*What the task asks*:
Take the lines below between the one holding "Thread.free).found.calm = true ∧" and the one holding "[Instr.ld 0 0 2 1 0", inclusive, and copy them exactly. Add nothing.

*Records for processing*:
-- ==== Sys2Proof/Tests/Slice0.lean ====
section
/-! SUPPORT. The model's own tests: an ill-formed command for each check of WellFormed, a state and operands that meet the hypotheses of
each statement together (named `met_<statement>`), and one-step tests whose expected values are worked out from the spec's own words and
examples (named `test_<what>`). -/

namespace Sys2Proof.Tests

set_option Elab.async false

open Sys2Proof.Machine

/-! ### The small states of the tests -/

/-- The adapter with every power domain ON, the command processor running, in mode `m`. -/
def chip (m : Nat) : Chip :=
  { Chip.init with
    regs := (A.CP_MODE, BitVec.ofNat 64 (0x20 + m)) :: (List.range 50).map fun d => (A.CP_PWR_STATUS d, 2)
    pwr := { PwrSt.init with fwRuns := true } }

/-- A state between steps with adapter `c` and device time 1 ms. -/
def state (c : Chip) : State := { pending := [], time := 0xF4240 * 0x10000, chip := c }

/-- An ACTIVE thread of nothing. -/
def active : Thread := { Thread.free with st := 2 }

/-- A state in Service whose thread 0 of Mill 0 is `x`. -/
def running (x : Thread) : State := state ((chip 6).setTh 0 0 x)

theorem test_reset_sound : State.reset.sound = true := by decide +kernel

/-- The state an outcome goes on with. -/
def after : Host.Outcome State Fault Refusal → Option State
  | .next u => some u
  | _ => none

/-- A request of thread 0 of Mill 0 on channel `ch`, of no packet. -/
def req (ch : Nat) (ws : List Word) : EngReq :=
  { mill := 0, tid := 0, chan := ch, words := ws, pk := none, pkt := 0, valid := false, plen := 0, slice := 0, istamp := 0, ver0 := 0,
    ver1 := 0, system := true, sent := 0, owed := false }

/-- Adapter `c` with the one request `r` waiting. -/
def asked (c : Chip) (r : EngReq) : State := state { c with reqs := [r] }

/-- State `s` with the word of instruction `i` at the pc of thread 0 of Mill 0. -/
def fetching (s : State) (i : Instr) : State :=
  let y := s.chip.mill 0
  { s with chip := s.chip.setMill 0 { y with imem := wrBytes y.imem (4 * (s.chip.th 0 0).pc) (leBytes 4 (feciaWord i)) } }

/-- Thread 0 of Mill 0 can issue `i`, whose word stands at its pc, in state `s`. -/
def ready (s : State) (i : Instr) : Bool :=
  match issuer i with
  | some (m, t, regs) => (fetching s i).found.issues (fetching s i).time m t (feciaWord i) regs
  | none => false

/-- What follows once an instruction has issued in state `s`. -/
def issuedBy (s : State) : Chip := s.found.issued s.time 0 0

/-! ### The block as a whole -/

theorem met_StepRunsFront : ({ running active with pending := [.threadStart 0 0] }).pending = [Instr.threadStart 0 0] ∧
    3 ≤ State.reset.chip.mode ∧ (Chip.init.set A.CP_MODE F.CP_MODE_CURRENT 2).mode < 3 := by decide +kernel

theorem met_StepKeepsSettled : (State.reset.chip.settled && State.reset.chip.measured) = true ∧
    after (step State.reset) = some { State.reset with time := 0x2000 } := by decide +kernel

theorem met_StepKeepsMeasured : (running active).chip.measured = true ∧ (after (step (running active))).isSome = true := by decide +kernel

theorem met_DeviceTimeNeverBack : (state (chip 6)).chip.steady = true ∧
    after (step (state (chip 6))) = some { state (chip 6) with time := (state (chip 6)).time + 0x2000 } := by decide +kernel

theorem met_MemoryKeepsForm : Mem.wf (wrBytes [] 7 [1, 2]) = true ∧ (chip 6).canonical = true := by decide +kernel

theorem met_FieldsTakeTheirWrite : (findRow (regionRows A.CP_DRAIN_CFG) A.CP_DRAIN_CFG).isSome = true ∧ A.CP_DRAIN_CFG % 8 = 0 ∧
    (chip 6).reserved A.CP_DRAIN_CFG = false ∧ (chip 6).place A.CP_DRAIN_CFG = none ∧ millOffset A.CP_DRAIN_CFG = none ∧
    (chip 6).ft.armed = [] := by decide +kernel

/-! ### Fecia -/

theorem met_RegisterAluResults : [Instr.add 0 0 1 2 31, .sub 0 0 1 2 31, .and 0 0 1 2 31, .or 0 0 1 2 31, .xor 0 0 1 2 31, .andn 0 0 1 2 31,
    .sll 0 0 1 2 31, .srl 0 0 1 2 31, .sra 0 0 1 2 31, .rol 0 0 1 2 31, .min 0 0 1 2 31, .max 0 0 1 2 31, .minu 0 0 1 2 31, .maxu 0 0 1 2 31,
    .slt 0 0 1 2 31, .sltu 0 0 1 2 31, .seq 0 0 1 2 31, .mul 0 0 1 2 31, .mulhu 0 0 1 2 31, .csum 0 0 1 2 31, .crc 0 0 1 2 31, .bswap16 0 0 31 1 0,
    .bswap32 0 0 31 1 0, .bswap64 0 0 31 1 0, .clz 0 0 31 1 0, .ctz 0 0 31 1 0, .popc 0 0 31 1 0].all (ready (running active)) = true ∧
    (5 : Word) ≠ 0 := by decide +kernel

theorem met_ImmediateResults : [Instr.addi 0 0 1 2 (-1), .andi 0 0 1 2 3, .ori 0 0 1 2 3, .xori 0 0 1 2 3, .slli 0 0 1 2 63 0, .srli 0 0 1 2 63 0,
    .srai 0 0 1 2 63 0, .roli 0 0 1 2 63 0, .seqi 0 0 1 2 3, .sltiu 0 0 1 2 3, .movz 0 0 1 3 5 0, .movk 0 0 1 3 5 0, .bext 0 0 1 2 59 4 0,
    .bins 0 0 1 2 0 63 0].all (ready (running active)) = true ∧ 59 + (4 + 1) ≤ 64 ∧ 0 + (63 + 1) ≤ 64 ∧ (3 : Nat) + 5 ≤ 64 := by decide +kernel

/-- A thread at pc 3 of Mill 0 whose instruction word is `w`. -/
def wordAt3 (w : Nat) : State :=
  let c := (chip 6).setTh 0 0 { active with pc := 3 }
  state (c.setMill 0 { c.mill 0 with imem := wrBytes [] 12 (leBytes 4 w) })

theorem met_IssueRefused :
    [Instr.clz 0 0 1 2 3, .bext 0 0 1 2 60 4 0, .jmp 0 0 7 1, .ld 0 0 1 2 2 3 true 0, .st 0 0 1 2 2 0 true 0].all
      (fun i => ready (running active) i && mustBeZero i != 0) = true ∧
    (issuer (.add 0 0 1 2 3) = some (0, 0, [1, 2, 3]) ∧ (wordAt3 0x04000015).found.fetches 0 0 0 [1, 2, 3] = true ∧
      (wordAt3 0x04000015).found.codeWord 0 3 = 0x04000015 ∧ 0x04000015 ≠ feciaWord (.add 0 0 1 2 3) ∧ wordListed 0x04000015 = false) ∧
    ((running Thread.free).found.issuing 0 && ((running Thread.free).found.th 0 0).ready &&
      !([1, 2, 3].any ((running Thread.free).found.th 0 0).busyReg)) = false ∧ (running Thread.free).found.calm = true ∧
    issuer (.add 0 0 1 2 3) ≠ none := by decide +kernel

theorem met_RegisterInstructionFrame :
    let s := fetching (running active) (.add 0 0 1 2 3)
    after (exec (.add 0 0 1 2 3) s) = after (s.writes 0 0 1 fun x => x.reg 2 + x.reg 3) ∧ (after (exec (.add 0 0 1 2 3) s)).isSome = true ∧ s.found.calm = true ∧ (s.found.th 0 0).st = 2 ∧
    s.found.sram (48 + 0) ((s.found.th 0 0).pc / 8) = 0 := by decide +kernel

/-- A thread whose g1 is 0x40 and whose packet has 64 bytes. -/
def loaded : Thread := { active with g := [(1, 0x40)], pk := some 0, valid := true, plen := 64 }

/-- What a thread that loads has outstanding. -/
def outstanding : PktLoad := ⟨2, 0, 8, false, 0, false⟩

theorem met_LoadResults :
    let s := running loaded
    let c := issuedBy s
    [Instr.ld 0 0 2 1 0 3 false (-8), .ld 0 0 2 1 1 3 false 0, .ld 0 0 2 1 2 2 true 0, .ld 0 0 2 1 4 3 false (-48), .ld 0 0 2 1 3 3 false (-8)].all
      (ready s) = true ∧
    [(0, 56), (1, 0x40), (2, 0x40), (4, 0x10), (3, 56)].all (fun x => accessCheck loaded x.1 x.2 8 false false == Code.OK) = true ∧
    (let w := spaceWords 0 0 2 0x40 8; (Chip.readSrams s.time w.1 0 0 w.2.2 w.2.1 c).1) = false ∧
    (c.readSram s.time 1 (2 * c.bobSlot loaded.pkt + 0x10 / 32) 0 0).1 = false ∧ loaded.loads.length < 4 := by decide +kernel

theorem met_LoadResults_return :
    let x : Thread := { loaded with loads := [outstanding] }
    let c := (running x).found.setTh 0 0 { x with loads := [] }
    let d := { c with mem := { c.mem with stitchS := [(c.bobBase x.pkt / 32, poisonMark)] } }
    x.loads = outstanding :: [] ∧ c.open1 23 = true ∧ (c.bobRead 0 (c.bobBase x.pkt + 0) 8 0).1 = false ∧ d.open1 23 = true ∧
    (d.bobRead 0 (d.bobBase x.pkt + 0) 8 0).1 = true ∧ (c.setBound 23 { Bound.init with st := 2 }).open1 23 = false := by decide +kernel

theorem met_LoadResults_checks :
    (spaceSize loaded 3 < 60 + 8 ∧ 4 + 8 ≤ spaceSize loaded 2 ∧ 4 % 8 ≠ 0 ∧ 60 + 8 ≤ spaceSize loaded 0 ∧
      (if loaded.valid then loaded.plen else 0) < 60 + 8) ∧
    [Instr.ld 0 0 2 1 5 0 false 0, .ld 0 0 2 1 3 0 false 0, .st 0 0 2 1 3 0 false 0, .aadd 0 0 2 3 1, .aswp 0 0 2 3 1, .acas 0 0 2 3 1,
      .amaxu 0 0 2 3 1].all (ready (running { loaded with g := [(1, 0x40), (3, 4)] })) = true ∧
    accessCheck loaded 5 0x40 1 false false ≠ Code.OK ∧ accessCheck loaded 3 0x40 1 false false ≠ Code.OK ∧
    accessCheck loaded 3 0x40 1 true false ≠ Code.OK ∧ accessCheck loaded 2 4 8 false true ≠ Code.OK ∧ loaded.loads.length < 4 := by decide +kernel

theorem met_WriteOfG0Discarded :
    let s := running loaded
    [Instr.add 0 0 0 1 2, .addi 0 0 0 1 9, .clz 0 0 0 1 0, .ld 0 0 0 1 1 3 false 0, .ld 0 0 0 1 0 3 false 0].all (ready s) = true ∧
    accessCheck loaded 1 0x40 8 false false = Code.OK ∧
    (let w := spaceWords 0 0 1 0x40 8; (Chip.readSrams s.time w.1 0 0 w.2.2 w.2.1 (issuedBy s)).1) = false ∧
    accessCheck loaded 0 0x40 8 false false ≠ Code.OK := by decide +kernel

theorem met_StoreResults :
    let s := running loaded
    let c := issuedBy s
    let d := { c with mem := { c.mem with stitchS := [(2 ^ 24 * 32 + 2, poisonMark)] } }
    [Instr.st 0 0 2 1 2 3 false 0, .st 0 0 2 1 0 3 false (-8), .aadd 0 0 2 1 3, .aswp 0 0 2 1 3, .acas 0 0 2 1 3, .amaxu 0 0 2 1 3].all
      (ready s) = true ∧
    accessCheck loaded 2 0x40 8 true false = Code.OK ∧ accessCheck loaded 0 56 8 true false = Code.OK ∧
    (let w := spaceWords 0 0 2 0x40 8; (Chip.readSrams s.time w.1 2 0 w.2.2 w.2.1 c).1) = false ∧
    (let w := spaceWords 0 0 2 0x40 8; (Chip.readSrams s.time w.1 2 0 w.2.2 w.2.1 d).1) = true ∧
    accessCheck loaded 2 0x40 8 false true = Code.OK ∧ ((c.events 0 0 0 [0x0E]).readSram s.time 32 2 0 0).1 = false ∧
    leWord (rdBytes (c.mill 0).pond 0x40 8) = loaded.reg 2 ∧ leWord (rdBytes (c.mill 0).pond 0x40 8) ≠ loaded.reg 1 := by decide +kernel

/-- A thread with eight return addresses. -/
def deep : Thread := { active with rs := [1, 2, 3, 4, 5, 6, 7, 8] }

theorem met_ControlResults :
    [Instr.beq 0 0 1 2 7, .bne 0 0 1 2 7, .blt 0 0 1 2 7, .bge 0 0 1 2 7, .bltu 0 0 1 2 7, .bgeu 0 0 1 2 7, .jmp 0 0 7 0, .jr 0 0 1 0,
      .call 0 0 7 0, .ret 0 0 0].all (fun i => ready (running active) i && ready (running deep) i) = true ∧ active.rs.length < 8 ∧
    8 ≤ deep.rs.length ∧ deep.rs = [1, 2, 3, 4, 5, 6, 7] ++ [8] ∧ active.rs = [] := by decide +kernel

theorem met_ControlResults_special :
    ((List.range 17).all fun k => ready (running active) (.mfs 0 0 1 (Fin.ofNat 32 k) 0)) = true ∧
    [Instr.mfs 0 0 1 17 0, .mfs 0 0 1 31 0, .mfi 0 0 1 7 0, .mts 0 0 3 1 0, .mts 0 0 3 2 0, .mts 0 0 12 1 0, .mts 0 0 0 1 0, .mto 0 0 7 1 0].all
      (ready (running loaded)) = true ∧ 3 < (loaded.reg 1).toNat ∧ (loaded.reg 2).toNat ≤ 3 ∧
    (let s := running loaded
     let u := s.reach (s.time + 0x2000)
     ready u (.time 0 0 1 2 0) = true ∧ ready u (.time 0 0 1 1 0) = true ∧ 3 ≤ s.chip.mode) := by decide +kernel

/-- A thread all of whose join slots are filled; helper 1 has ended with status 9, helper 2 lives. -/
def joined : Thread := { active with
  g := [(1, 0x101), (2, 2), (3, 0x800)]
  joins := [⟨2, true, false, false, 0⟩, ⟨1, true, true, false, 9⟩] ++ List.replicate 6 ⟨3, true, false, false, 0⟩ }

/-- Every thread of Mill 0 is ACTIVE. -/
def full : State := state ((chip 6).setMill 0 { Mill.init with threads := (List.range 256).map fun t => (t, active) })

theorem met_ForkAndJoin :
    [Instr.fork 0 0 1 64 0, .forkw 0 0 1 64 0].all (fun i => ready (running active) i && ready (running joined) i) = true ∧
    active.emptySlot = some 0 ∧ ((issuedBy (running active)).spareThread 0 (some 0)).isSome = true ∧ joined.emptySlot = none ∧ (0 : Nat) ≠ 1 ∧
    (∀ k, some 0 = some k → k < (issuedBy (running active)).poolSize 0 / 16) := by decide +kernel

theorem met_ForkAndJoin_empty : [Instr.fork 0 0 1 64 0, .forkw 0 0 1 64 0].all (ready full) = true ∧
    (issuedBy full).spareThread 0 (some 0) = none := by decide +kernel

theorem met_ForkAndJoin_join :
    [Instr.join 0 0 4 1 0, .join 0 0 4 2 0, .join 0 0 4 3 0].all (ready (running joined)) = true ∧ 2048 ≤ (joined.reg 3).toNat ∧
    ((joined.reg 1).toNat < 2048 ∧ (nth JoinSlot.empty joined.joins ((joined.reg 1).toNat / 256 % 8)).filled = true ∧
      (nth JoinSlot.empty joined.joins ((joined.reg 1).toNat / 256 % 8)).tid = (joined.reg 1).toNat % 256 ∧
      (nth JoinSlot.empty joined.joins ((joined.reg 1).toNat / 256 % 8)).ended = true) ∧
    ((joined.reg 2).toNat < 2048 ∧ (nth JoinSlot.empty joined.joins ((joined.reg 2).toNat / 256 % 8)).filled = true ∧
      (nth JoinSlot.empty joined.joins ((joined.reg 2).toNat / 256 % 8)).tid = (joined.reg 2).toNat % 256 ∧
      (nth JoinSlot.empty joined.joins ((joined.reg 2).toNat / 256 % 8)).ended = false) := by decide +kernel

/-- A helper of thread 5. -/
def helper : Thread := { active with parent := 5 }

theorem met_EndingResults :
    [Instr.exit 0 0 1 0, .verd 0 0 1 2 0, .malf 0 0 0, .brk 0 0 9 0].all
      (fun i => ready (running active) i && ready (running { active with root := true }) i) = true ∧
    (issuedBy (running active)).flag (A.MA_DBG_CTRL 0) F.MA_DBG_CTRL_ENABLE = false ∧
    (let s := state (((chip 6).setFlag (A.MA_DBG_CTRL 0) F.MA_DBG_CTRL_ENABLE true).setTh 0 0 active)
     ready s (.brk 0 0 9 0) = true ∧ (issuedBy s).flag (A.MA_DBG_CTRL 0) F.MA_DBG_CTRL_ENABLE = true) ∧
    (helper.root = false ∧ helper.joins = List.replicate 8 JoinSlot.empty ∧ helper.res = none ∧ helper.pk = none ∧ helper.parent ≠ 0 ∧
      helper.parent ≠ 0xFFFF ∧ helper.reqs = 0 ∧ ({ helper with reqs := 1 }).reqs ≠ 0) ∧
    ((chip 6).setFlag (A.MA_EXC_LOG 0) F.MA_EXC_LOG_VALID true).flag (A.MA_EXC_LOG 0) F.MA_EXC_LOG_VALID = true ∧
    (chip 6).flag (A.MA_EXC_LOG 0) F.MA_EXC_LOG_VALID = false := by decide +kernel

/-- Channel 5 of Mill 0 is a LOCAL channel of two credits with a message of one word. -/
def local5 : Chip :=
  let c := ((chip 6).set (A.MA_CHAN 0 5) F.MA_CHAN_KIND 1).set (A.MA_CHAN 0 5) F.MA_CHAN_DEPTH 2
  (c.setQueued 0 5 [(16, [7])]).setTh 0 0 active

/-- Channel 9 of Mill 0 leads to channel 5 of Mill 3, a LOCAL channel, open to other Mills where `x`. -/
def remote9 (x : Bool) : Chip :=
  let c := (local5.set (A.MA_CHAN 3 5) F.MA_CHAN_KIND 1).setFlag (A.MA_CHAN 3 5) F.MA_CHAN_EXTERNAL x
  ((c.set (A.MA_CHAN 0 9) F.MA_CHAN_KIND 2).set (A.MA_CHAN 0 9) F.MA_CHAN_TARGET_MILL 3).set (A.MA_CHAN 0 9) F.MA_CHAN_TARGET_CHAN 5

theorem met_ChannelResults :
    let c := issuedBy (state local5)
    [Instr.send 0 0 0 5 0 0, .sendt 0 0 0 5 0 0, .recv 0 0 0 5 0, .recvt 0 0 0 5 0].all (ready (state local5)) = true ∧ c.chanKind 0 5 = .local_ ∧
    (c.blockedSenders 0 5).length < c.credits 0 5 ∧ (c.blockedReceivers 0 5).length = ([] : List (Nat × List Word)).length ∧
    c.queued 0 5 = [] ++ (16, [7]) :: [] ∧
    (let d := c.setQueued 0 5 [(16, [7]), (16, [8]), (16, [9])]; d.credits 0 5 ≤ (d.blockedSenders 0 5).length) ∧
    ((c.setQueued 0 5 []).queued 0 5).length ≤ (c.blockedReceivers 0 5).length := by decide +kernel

* * *

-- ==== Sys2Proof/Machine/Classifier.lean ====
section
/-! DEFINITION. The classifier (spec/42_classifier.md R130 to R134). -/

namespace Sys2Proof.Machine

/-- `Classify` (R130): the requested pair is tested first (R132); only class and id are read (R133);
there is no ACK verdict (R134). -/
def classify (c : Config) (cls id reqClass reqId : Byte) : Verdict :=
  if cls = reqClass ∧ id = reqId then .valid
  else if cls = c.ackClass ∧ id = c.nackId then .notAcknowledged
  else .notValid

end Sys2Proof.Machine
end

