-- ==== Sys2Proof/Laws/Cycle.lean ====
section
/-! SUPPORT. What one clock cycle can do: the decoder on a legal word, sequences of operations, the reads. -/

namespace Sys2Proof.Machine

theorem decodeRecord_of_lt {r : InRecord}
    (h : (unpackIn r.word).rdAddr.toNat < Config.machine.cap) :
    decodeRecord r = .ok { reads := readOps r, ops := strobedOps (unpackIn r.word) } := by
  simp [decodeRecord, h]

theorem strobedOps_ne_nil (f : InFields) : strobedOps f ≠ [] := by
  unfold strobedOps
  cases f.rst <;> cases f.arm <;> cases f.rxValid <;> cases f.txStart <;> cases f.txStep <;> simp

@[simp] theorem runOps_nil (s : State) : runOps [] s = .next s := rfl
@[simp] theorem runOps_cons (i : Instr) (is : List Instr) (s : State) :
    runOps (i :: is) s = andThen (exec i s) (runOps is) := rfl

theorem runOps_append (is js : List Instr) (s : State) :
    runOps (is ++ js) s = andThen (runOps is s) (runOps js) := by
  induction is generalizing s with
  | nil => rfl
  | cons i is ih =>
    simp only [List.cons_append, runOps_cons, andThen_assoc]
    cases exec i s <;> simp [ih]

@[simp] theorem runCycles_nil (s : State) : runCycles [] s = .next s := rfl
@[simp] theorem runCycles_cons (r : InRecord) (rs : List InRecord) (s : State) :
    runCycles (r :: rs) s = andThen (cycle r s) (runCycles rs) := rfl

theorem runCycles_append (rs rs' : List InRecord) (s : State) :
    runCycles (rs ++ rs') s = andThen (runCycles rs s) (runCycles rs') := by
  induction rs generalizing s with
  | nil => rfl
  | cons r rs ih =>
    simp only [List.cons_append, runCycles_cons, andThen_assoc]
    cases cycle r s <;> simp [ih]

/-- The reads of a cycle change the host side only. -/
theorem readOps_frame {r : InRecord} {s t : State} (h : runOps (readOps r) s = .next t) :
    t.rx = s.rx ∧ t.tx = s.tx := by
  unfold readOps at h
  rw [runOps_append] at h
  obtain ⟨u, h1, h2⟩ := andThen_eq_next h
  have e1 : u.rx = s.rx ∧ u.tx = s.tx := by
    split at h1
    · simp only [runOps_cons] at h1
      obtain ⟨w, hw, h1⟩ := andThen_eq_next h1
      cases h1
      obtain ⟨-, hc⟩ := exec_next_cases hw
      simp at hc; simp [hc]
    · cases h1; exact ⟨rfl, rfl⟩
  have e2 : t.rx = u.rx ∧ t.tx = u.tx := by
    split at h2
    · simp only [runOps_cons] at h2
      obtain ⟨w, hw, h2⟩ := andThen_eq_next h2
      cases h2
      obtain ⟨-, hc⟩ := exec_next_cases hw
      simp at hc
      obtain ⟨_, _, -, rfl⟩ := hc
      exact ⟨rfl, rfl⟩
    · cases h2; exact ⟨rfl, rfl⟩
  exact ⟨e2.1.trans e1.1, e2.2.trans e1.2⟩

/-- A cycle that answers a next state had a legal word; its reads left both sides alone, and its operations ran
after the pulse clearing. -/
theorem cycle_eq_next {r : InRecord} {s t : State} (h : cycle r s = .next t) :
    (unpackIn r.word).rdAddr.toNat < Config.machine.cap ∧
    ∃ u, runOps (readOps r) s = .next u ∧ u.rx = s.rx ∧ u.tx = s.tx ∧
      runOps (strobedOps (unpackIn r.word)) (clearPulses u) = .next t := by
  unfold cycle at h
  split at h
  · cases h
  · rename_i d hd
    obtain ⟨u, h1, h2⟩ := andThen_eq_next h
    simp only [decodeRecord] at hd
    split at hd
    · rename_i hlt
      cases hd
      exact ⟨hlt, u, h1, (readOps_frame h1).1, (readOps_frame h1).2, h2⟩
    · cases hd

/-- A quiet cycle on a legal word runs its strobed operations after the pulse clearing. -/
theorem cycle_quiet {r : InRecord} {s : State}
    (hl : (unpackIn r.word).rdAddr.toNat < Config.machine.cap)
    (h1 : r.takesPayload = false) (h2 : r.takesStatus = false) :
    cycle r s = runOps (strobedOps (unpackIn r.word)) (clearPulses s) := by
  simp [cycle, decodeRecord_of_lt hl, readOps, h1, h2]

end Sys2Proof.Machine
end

*Result*:
      !([1, 2, 3].any ((running Thread.free).found.th 0 0).busyReg)) = false ∧ (running Thread.free).found.calm = true ∧
    issuer (.add 0 0 1 2 3) ≠ none := by decide +kernel

theorem met_RegisterInstructionFrame :
    let s := fetching (running active) (.add 0 0 1 2 3)
    after (exec (.add 0 0 1 2 3) s) = after (s.writes 0 0 1 fun x => x.reg 2 + x.reg 3) ∧ (after (exec (.add 0 0 1 2 3) s)).isSome = true ∧ s.found.calm = true ∧ (s.found.th 0 0).st = 2 ∧
    s.found.sram (48 + 0) ((s.found.th 0 0).pc / 8) = 0 := by decide +kernel

/-- A thread whose g1 is 0x40 and whose packet has 64 bytes. -/
def loaded : Thread := { active with g := [(1, 0x40)], pk := some 0, valid := true, plen := 64 }

/-- What a thread that loads has outstanding. -/
def outstanding : PktLoad := ⟨2, 0, 8, false, 0, false⟩

theorem met_LoadResults :
    let s := running loaded
    let c := issuedBy s
    [Instr.ld 0 0 2 1 0 3 false (-8), .ld 0 0 2 1 1 3 false 0, .ld 0 0 2 1 2 2 true 0, .ld 0 0 2 1 4 3 false (-48), .ld 0 0 2 1 3 3 false (-8)].all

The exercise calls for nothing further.